Why · refit, then maintenance

slop-mop runs in two modes that do very different jobs. Knowing which one a case study is about is half of reading it honestly.

Refit · one-time	Onboarding. The single goal is a seaworthy ship: a repo with no known issues and a committed baseline. You run it once, and this case study is about that run.
Maintenance · every watch	`sm swab` → `sm scour` → `sm buff`. The steady state, and where the lion’s share of the real code-quality work gets exercised. The buff cycle — turning CI results and review feedback into the next fix — is the throughput multiplier that makes the whole thing pay off.

Why bother with refit at all? Because you cannot swab and scour mechanically every watch and trust the result unless you start from a known baseline. Refit draws that line. After it, everything maintenance flags is new slop — from the change in front of you — not years of accumulated legacy noise. That line is what makes the daily loop fast and worth trusting.

The ideal refit is as frictionless as possible. Fixing obvious slop is not friction — auto-fix handles that for free. The friction worth naming is slop-mop’s own: this is a young tool with limited support, and onboarding a 322k-line codebase surfaced real rough edges in the tool itself. We log those as barnacles rather than hide them.

And “refit didn’t fix much” cuts both ways. It can mean the repo already had strong practices — or that slop-mop disabled gates and lowered thresholds just to go green, which is exactly what we don’t want. This onboarding was a mix, leaning toward baselining (see the honest breakdown below). The upshot is still a good one: OpenHands is now mostly onboarded. Ideally the coverage threshold climbs from 49% over time — but the team can already run the maintenance loop without fighting refit churn.

Case Study #1 · Onboarding OpenHands

OpenHands is a massive developer assistant platform. Onboarding its primary repository (300k+ lines of Python) to slop-mop required running sm refit to review all quality gates, establish baseline configurations, and execute step-by-step code remediation.

Repository	OpenHands/OpenHands
Codebase Size	~322,000 lines
Language	Python, TypeScript
Initial State	Unvalidated (Onboarding)
Final State	`scour_clean` (Maintenance Mode Active)
Remediation PR	PR #14719
Barnacles filed (against ourselves)	#263, #264

Onboarding Findings & Remediation

Running sm refit --start analyzed the project across all active checks, identifying findings in 7 different quality gates. The remediation path involved target refactoring alongside precise scoping configuration to lock down the codebase.

Gate 1 · Deceptiveness: Bogus Tests

“Python test files starting with test_ contained mock fixtures named test_client with no assertions. They were flagged as false-positive passing tests since they asserted no behavior.”

Remediation: Renamed helper fixtures from test_client to client across all unit test suites, and added explicit assertions to helper validation routines.
Gate 2 · Overconfidence: Missing Annotations

“Strict type checking flagged thousands of missing parameter and return annotations across legacy abstract factory classes.”

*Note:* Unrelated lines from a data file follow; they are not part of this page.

theorem mem_stepTable_of_decodeControlWord (h : decodeControlWord cw = .ok i) : (cw, i) ∈ stepTable := by
  unfold decodeControlWord at h
  split at h
  case h_1 row hrow =>
    cases h
    obtain rfl : row.1 = cw := by simpa using List.find?_some hrow
    exact List.mem_of_find?_eq_some hrow
  case h_2 => cases h

/-- Settles O2: a packet by its command byte, a control word by its row of the step control table. -/
theorem everyDecodedObjectIsTheInstructionsEncoding : Obligations.EveryDecodedObjectIsTheInstructionsEncoding := by
  intro e i h
  cases e with
  | packet p => exact decodePacket_eq_ok.mp h
  | controlWord cw => exact encode_of_mem_stepTable _ (mem_stepTable_of_decodeControlWord h)

end Sys2Proof

/-! ## Which packets are commands, and what a step does with them (30_encoding.md section 4, 60_exceptions.md section 3) -/

namespace Sys2Proof.Machine

variable {s : State} {q : Packet} {i : Instr} {rest : List Input}

theorem legalPacket_of_decodePacket (h : decodePacket q = .ok i) : LegalPacket q := by
  obtain ⟨he, hi⟩ := decodePacket_eq_ok.mp h
  obtain rfl | rfl | ⟨p, rfl | rfl | rfl | rfl⟩ := decodePacket_ok_cases h
  · cases he
    exact .inl ⟨rfl, rfl⟩
  · cases he
    exact .inr (.inr (.inl ⟨rfl, rfl⟩))
  · cases he
    exact .inr (.inl rfl)
  · cases he
    exact .inr (.inr (.inr (.inr (.inl ⟨rfl, beq_iff_eq.mp hi⟩))))
  · cases he
    exact .inr (.inr (.inr (.inr (.inr rfl))))
  · cases he
    exact .inr (.inr (.inr (.inl rfl)))

/-- The packets that decode are the well-formed commands (R83, R84). -/
theorem exists_decodePacket_eq_ok_iff (q : Packet) : (∃ i, decodePacket q = .ok i) ↔ LegalPacket q := by
  refine ⟨fun ⟨i, h⟩ => legalPacket_of_decodePacket h, ?_⟩
  obtain ⟨c, p⟩ := q
  rintro (⟨rfl, hp⟩ | rfl | ⟨rfl, hp⟩ | rfl | ⟨rfl, hp⟩ | rfl)
  · exact ⟨.init, by simp [checkPayload_eq_ok, hp]⟩
  · exact ⟨_, decodePacket_process p⟩
  · exact ⟨.finish, by simp [checkPayload_eq_ok, hp]⟩
  · exact ⟨_, decodePacket_oneshot p⟩
  · exact ⟨.encode p, by simp [checkPayload_eq_ok, hp]⟩
  · exact ⟨_, decodePacket_decode p⟩

/-- Every command byte up to 05 has a payload: none, or 16 bytes for ENCODE. -/
theorem exists_legalPacket_iff (c : Byte) : (∃ p, LegalPacket ⟨c, p⟩) ↔ c.toNat ≤ 5 := by
  constructor
  · rintro ⟨p, ⟨rfl, -⟩ | rfl | ⟨rfl, -⟩ | rfl | ⟨rfl, -⟩ | rfl⟩ <;> decide
  · intro hc
    obtain ⟨n, hn, rfl⟩ : ∃ n < 6, c = BitVec.ofNat 8 n := ⟨c.toNat, by omega, by simp⟩
    by_cases h4 : n = 4
    · exact ⟨zeros 16, by simp [LegalPacket, h4, zeros]⟩
    · exact ⟨[], by unfold LegalPacket; interval_cases n <;> simp at h4 ⊢⟩

/-- Settles O3. -/
theorem legalPacketsAreExactlyTheDecodedOnes : Obligations.LegalPacketsAreExactlyTheDecodedOnes :=
  ⟨exists_decodePacket_eq_ok_iff, exists_legalPacket_iff⟩

/-- Settles O4: the encodings of the commands, and the first row of each stage. -/
theorem writtenWordsDecodeToTheirInstructions : Obligations.WrittenWordsDecodeToTheirInstructions :=
  ⟨rfl, decodePacket_process _, rfl, decodePacket_oneshot _, rfl, decodePacket_decode _, decodeControlWord_rom 0,
    decodeControlWord_rom 16, decodeControlWord_rom 32, decodeControlWord_rom 48⟩

theorem decodePacket_of_not_legal (h : ¬ LegalPacket q) : ∃ e, decodePacket q = .error e := by
  cases hd : decodePacket q with
  | ok i => exact absurd (legalPacket_of_decodePacket hd) h
  | error e => exact ⟨e, rfl⟩

/-- Settles O5. -/
theorem stepExecutesTheDecodedCommand : Obligations.StepExecutesTheDecodedCommand :=
  fun s p rest _ hrun hin hd => step_command (fetch_command s p rest hrun hin) hd

/-- Settles O6: the fetched word is the step's own, and `step_running` says what follows. -/
theorem stepExecutesTheFetchedStepMicroOperation : Obligations.StepExecutesTheFetchedStepMicroOperation :=
  fun s hrun hi => ⟨decodeControlWord_rom s.stepIndex, _, exec_stepInstr s.stepIndex s, step_running hrun hi⟩

/-- Settles O7. -/
theorem everyStepAnswersANextState : Obligations.EveryStepAnswersANextState := step_goes

/-- Settles O8: what is no command does not decode, and the step takes the error. -/
theorem anIllegalPacketIsDiscardedWithoutEffect : Obligations.AnIllegalPacketIsDiscardedWithoutEffect := by
  intro s p rest hrun hin hp
  obtain ⟨e, he⟩ := decodePacket_of_not_legal hp
  exact ⟨step_illegal (fetch_command s p rest hrun hin) he, rfl⟩

/-- Settles O11: the reset event is fetched first, in whatever the engine is doing. -/
theorem aResetEventAbandonsEverythingWithoutAResponse : Obligations.AResetEventAbandonsEverythingWithoutAResponse :=
  fun s cut rest hin => ⟨_, step_reset (fetch_reset s cut rest hin), rfl, rfl, rfl, rfl, rfl⟩
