-- ==== Sys2Proof/Certificates/Slice0/Obligations.lean ====
section
/-! DEFINITION. The statements for the provers, one definition each, from the numbered rules of spec/ (OBLIGATIONS.json cites them). -/

open Sys2Proof Sys2Proof.Machine

/-- When pc is a multiple of 4, the four bytes at pc are backed and not stale, and the little-endian word they make decodes to i, step
s is exec i s; nothing else is added around exec on this machine. (00_scope.md section 4, R10, 20_memory.md R45.) -/
def Obligations.StepRunsTheDecodedInstruction : Prop :=
  ∀ (s : State) (i : Instr), s.pc.toNat % 4 = 0 → AllBacked s s.pc.toNat 4 →
    (∀ k, k < 4 → s.pc.toNat + k ∉ s.stale) →
    decode (s.mem.get (s.pc.toNat + 3) ++ s.mem.get (s.pc.toNat + 2) ++ s.mem.get (s.pc.toNat + 1) ++ s.mem.get s.pc.toNat) = .ok i →
    step s = exec i s

/-- A step whose pc is not a multiple of 4 raises InstructionAddressMisaligned(pc); else one that fetches an unbacked byte raises
InstructionAccessFault(pc); else one that fetches a byte in StaleSet raises StaleFetch(pc); else the fetched word is the four
bytes, the byte at the highest address most significant. (R45.) -/
def Obligations.FetchChecksComeInOrder : Prop :=
  ∀ s : State,
    (s.pc.toNat % 4 ≠ 0 → step s = .fault (.instructionAddressMisaligned s.pc)) ∧
    (s.pc.toNat % 4 = 0 → ¬AllBacked s s.pc.toNat 4 → step s = .fault (.instructionAccessFault s.pc)) ∧
    (s.pc.toNat % 4 = 0 → AllBacked s s.pc.toNat 4 → (∃ k, k < 4 ∧ s.pc.toNat + k ∈ s.stale) →
      step s = .fault (.staleFetch s.pc)) ∧
    (s.pc.toNat % 4 = 0 → AllBacked s s.pc.toNat 4 → (∀ k, k < 4 → s.pc.toNat + k ∉ s.stale) →
      fetch s = .ok (s.mem.get (s.pc.toNat + 3) ++ s.mem.get (s.pc.toNat + 2) ++ s.mem.get (s.pc.toNat + 1) ++ s.mem.get s.pc.toNat))

/-- A step raises InstructionAccessFault exactly when pc is a multiple of 4 and some byte of pc .. pc + 3 is not backed, with info pc;
it raises StaleFetch exactly when pc is a multiple of 4, the four bytes are backed and one of them is in StaleSet, with info pc. A
jump or taken branch to an unbacked target that is a multiple of 4 completes: jal and jalr write pc + 4 to the link register (x0
stays 0), a branch writes none, pc becomes the target, nothing else changes, and the next step raises. StaleSet holds exactly what
was stored to since the last fence.i or since reset: it is empty after reset and after fence.i, and an instruction that completes
adds to it the bytes it stores to, no others. With fetches coherent no state that meets the invariant (every reachable state does)
raises StaleFetch. (R212, R220.) -/
def Obligations.FetchExceptionsExactly : Prop :=
  ∀ (s : State) (w : Word),
    let lands := fun (i : Instr) (target : Word) (regs : State → Prop) =>
      target.toNat % 4 = 0 → ¬AllBacked s target.toNat 4 →
        ∃ t, exec i s = .next t ∧ regs t ∧ t.pc = target ∧ SameRest s t ∧ step t = .fault (.instructionAccessFault target)
    (step s = .fault (.instructionAccessFault w) ↔ s.pc.toNat % 4 = 0 ∧ ¬AllBacked s s.pc.toNat 4 ∧ w = s.pc) ∧
    (step s = .fault (.staleFetch w) ↔
      s.pc.toNat % 4 = 0 ∧ AllBacked s s.pc.toNat 4 ∧ (∃ k, k < 4 ∧ s.pc.toNat + k ∈ s.stale) ∧ w = s.pc) ∧
    (∀ rd offset, lands (.jal rd offset) (jalTarget s offset) fun t => RegsAfter s t rd (s.pc + 4)) ∧
    (∀ rd rs1 imm, lands (.jalr rd rs1 imm) (jalrTarget s rs1 imm) fun t => RegsAfter s t rd (s.pc + 4)) ∧
    (∀ rs1 rs2 offset,
      let taken := fun (i : Instr) (cond : Prop) => cond → lands i (branchTarget s offset) (SameRegs s)
      taken (.beq rs1 rs2 offset) (s.readReg rs1 = s.readReg rs2) ∧
      taken (.bne rs1 rs2 offset) (s.readReg rs1 ≠ s.readReg rs2) ∧
      taken (.blt rs1 rs2 offset) ((s.readReg rs1).toInt < (s.readReg rs2).toInt) ∧
      taken (.bge rs1 rs2 offset) ((s.readReg rs1).toInt ≥ (s.readReg rs2).toInt) ∧
      taken (.bltu rs1 rs2 offset) ((s.readReg rs1).toNat < (s.readReg rs2).toNat) ∧
      taken (.bgeu rs1 rs2 offset) ((s.readReg rs1).toNat ≥ (s.readReg rs2).toNat)) ∧
    (∀ i t, isTransfer i = true → s.pc.toNat % 4 = 0 → exec i s = .next t → ¬AllBacked s t.pc.toNat 4 →
      step t = .fault (.instructionAccessFault t.pc)) ∧
    (∀ p, (State.resetFrom p).stale = []) ∧
    (∀ i t a, exec i s = .next t →
      (a ∈ t.stale ↔ i ≠ .fenceI ∧ (a ∈ s.stale ∨ (s.config.ifetchCoherent = false ∧ storesTo i s a)))) ∧
    (s.config.ifetchCoherent = true → s.Inv → step s ≠ .fault (.staleFetch w))

/-- A step that fetches a word which fits no admitted row of the opcode table raises IllegalInstruction with that word, unless bits
6:0 are one of the seven floating-point opcodes, when it refuses FloatingPointNotSpecified; and a step that fetches a word with
one of those opcodes always refuses. (R82, R203.) -/
def Obligations.UnmatchedWordsAreIllegalOrRefused : Prop :=
  ∀ (s : State) (w : Word), fetch s = .ok w →
    let floating := w.extractLsb' 0 7 ∈
      [0b0000111#7, 0b0100111#7, 0b1000011#7, 0b1000111#7, 0b1001011#7, 0b1001111#7, 0b1010011#7]
    (floating → step s = .refused .floatingPointNotSpecified) ∧
    (¬floating → (∀ r ∈ opcodeTable, r.admitted = true → w &&& r.mask ≠ r.mtch) → step s = .fault (.illegalInstruction w))

/-- The words of lwu, ld, sd and addiw, whatever their fields, decode to nothing and are illegal with the word itself; and the meaning
of each of the four constructors is that same stop: IllegalInstruction with the instruction's own word. (R160.) -/
def Obligations.Rv64WordsAreIllegal : Prop :=
  ∀ (s : State) (rd rs1 rs2 : RegId) (imm : BitVec 12),
    let lwu := imm ++ rs1 ++ 0b110#3 ++ rd ++ 0b0000011#7
    let ld := imm ++ rs1 ++ 0b011#3 ++ rd ++ 0b0000011#7
    let sd := imm.extractLsb' 5 7 ++ rs2 ++ rs1 ++ 0b011#3 ++ imm.extractLsb' 0 5 ++ 0b0100011#7
    let addiw := imm ++ rs1 ++ 0b000#3 ++ rd ++ 0b0011011#7
    (decode lwu = .error (.illegalInstruction lwu) ∧ exec (.lwu rd rs1 imm) s = .fault (.illegalInstruction lwu)) ∧
    (decode ld = .error (.illegalInstruction ld) ∧ exec (.ld rd rs1 imm) s = .fault (.illegalInstruction ld)) ∧
    (decode sd = .error (.illegalInstruction sd) ∧ exec (.sd rs2 rs1 imm) s = .fault (.illegalInstruction sd)) ∧
    (decode addiw = .error (.illegalInstruction addiw) ∧ exec (.addiw rd rs1 imm) s = .fault (.illegalInstruction addiw))

/-- For every well-formed instruction i of the whole table, every operand at every value its encoding admits, decode (encode i) is i.
(30_encoding.md sections 1 to 4, R70 to R81.) -/
def Obligations.DecodeAfterEncodeGivesTheInstruction : Prop :=
  ∀ i : Instr, i.wellFormed = true → decode (encode i) = .ok i

/-- If a word decodes to i then i is well-formed and encode i is that word: decoding drops no bit, so no two words decode to one
instruction, and the word a CSR instruction's exception carries is the word that was fetched (log 9). (30_encoding.md sections 1
to 4, R70 to R83.) -/
def Obligations.EncodeAfterDecodeGivesTheWord : Prop :=
  ∀ (w : Word) (i : Instr), decode w = .ok i → i.wellFormed = true ∧ encode i = w

/-- Two rows of the opcode table that a word fits are one row. The spec's sentence, marked as derived there: 'The masks and matches of
the admitted rows are pairwise disjoint, so at most one row matches and no priority is needed.' Stated here of all 59 rows.
(30_encoding.md section 4, R81.) -/
def Obligations.AtMostOneRowFits : Prop :=
  ∀ (w : Word) (r1 r2 : Row), r1 ∈ opcodeTable → r2 ∈ opcodeTable →
    w &&& r1.mask = r1.mtch → w &&& r2.mask = r2.mtch → r1 = r2

/-- A word decodes to i exactly when some admitted row of the opcode table has (w & mask) = match and its field extraction gives i.
(30_encoding.md section 4, R81, 30_encoding.md R82.) -/
def Obligations.DecodeFollowsTheOpcodeTable : Prop :=
  ∀ (w : Word) (i : Instr),
    decode w = .ok i ↔ ∃ r ∈ opcodeTable, r.admitted = true ∧ w &&& r.mask = r.mtch ∧ r.build w = i

/-- Eight words of the spec's own examples, one or more of each format, decode to the instruction the spec gives beside them.
(95_test_vectors.md part 3, 30_encoding.md R80.) -/
def Obligations.WrittenOutWordsDecode : Prop :=
  decode 0x002081B3 = .ok (.add 3 1 2) ∧ decode 0xFFF30293 = .ok (.addi 5 6 (-1)) ∧
  decode 0x4040D193 = .ok (.srai 3 1 4) ∧ decode 0xFE62AE23 = .ok (.sw 6 5 (-4)) ∧
  decode 0xFE209CE3 = .ok (.bne 1 2 (-8)) ∧ decode 0xDEADC2B7 = .ok (.lui 5 0xDEADC) ∧
  decode 0xFF1FF0EF = .ok (.jal 1 (-16)) ∧ decode 0x3408D2F3 = .ok (.csrrwi 5 0x340 17)

/-- The words of add and sub decode to them; each completes at every state: x[rd] gets the sum, or the difference, of the unsigned
values modulo 2^32 (x0 stays 0), pc goes to pc + 4, and no other register, no byte of memory and nothing else changes. (R100,
R102.) -/
def Obligations.AddAndSubtractModulo : Prop :=
  ∀ (s : State) (rd rs1 rs2 : RegId),
    (decode (0b0000000#7 ++ rs2 ++ rs1 ++ 0b000#3 ++ rd ++ 0b0110011#7) = .ok (.add rd rs1 rs2) ∧
      Computes (.add rd rs1 rs2) s rd (BitVec.ofNat 32 ((s.readReg rs1).toNat + (s.readReg rs2).toNat))) ∧
    (decode (0b0100000#7 ++ rs2 ++ rs1 ++ 0b000#3 ++ rd ++ 0b0110011#7) = .ok (.sub rd rs1 rs2) ∧
      Computes (.sub rd rs1 rs2) s rd (BitVec.ofInt 32 (((s.readReg rs1).toNat : Int) - (s.readReg rs2).toNat)))

/-- The words of and, or, xor decode to them; each completes at every state and x[rd] gets the bitwise operation of x[rs1] and x[rs2],
with the frame of Computes. (R103, R105, R107.) -/
def Obligations.BitwiseLogic : Prop :=
  ∀ (s : State) (rd rs1 rs2 : RegId),
    (decode (0b0000000#7 ++ rs2 ++ rs1 ++ 0b111#3 ++ rd ++ 0b0110011#7) = .ok (.and rd rs1 rs2) ∧
      Computes (.and rd rs1 rs2) s rd (s.readReg rs1 &&& s.readReg rs2)) ∧
    (decode (0b0000000#7 ++ rs2 ++ rs1 ++ 0b110#3 ++ rd ++ 0b0110011#7) = .ok (.or rd rs1 rs2) ∧
      Computes (.or rd rs1 rs2) s rd (s.readReg rs1 ||| s.readReg rs2)) ∧
    (decode (0b0000000#7 ++ rs2 ++ rs1 ++ 0b100#3 ++ rd ++ 0b0110011#7) = .ok (.xor rd rs1 rs2) ∧
      Computes (.xor rd rs1 rs2) s rd (s.readReg rs1 ^^^ s.readReg rs2))
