/-! ## The branches (R135 to R140) -/

/-- `branch_branches` with the target as arithmetic (R134). -/
theorem branch_branches_ofInt {i : Instr} {s : State} {taken : Bool} {cond : Prop} {offset : BitVec 13}
    (h : exec i s = branch s taken (branchTarget s offset)) (hc : taken = true ↔ cond) :
    Branches i s cond (BitVec.ofInt 32 (s.pc.toNat + offset.toInt)) :=
  branchTarget_eq_ofInt s offset ▸ branch_branches h hc

/-- Not below, as signed values, is at or above (R138). -/
theorem not_lessSigned_iff_sle (a b : Word) : (!lessSigned a b) = true ↔ b.sle a = true := by
  rw [Bool.not_eq_true', ← Bool.not_eq_true, lessSigned_iff, BitVec.sle_iff_toInt_le, Int.not_lt]

/-- Not below, as unsigned values, is at or above (R140). -/
theorem not_lessUnsigned_iff_ule (a b : Word) : (!lessUnsigned a b) = true ↔ b.ule a = true := by
  rw [Bool.not_eq_true', ← Bool.not_eq_true, lessUnsigned_iff, BitVec.ule_iff_toNat_le, Nat.not_lt]

/-- Settles O22. -/
theorem branchOnEqual : Obligations.BranchOnEqual :=
  fun _ rs1 rs2 offset =>
    ⟨⟨decode_encode_of_even (i := .beq rs1 rs2 offset) rfl rfl, branch_branches_ofInt rfl beq_iff_eq⟩,
      ⟨decode_encode_of_even (i := .bne rs1 rs2 offset) rfl rfl, branch_branches_ofInt rfl bne_iff_ne⟩⟩

/-- Settles O23. -/
theorem branchOnSignedOrder : Obligations.BranchOnSignedOrder :=
  fun _ rs1 rs2 offset =>
    ⟨⟨decode_encode_of_even (i := .blt rs1 rs2 offset) rfl rfl,
        branch_branches_ofInt rfl ((lessSigned_iff _ _).trans BitVec.slt_iff_toInt_lt.symm)⟩,
      ⟨decode_encode_of_even (i := .bge rs1 rs2 offset) rfl rfl, branch_branches_ofInt rfl (not_lessSigned_iff_sle _ _)⟩⟩

/-- Settles O24. -/
theorem branchOnUnsignedOrder : Obligations.BranchOnUnsignedOrder :=
  fun _ rs1 rs2 offset =>
    ⟨⟨decode_encode_of_even (i := .bltu rs1 rs2 offset) rfl rfl,
        branch_branches_ofInt rfl ((lessUnsigned_iff _ _).trans BitVec.ult_iff_toNat_lt.symm)⟩,
      ⟨decode_encode_of_even (i := .bgeu rs1 rs2 offset) rfl rfl, branch_branches_ofInt rfl (not_lessUnsigned_iff_ule _ _)⟩⟩

/-! ## Reaching any aligned address (R141) -/

/-- Clearing bit 0 keeps a multiple of 4. -/
theorem and_clear_bit_zero_of_aligned {v : Word} (h : v.toNat % 4 = 0) : v &&& 0xFFFFFFFE = v := by
  have heven : v.toNat / 2 * 2 = v.toNat := by omega
  rw [and_clear_bit_zero, heven, BitVec.ofNat_toNat, BitVec.setWidth_eq]

/-- Settles O57: the parts add up to the target as for `lui` and `addi`, and clearing bit 0 keeps it, since it is aligned. -/
theorem luiJalrReachesAnyAddress : Obligations.LuiJalrReachesAnyAddress := by
  intro s rd target hrd haligned lo hi
  obtain ⟨t, ht, hregs, hpc, _⟩ : Computes (.lui rd hi) s rd (immU hi) := writeResult_computes rfl
  have htarget : jalrTarget t rd lo = target := by
    rw [jalrTarget, hregs.readReg_destination hrd, immU_add_immI_parts target, and_clear_bit_zero_of_aligned haligned]
  obtain ⟨hcompletes, _⟩ := jalr_jumps t rd rd lo
  rw [htarget] at hcompletes
  obtain ⟨u, hu, hregs', hpc', _⟩ := hcompletes haligned
  refine ⟨t, u, ht, hu, hpc', ?_⟩
  calc u.readReg rd = t.pc + 4 := hregs'.readReg_destination hrd
    _ = s.pc + 4 + 4 := by rw [hpc]
    _ = s.pc + 8 := BitVec.add_assoc s.pc 4 4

Remediation: Added targeted # type: ignore annotations for dynamic abstract imports and configured strict_typing: false scoped to core directories in .sb_config.json to prevent noise while preserving main type safety.
Gate 3 · Myopia: Action Hygiene

“A manifest builder job in _build-image.yml called actions/checkout without explicit contents: read permissions.”

Remediation: Patched the GitHub Actions workflow permission blocks to explicitly grant read-only token permissions, securing the action checkout loop.
Gate 4 · Overconfidence: Type Blindness

“Strict pyright checking identified optional member access warnings (potential None attribute access) on serialization models and Litellm imports.”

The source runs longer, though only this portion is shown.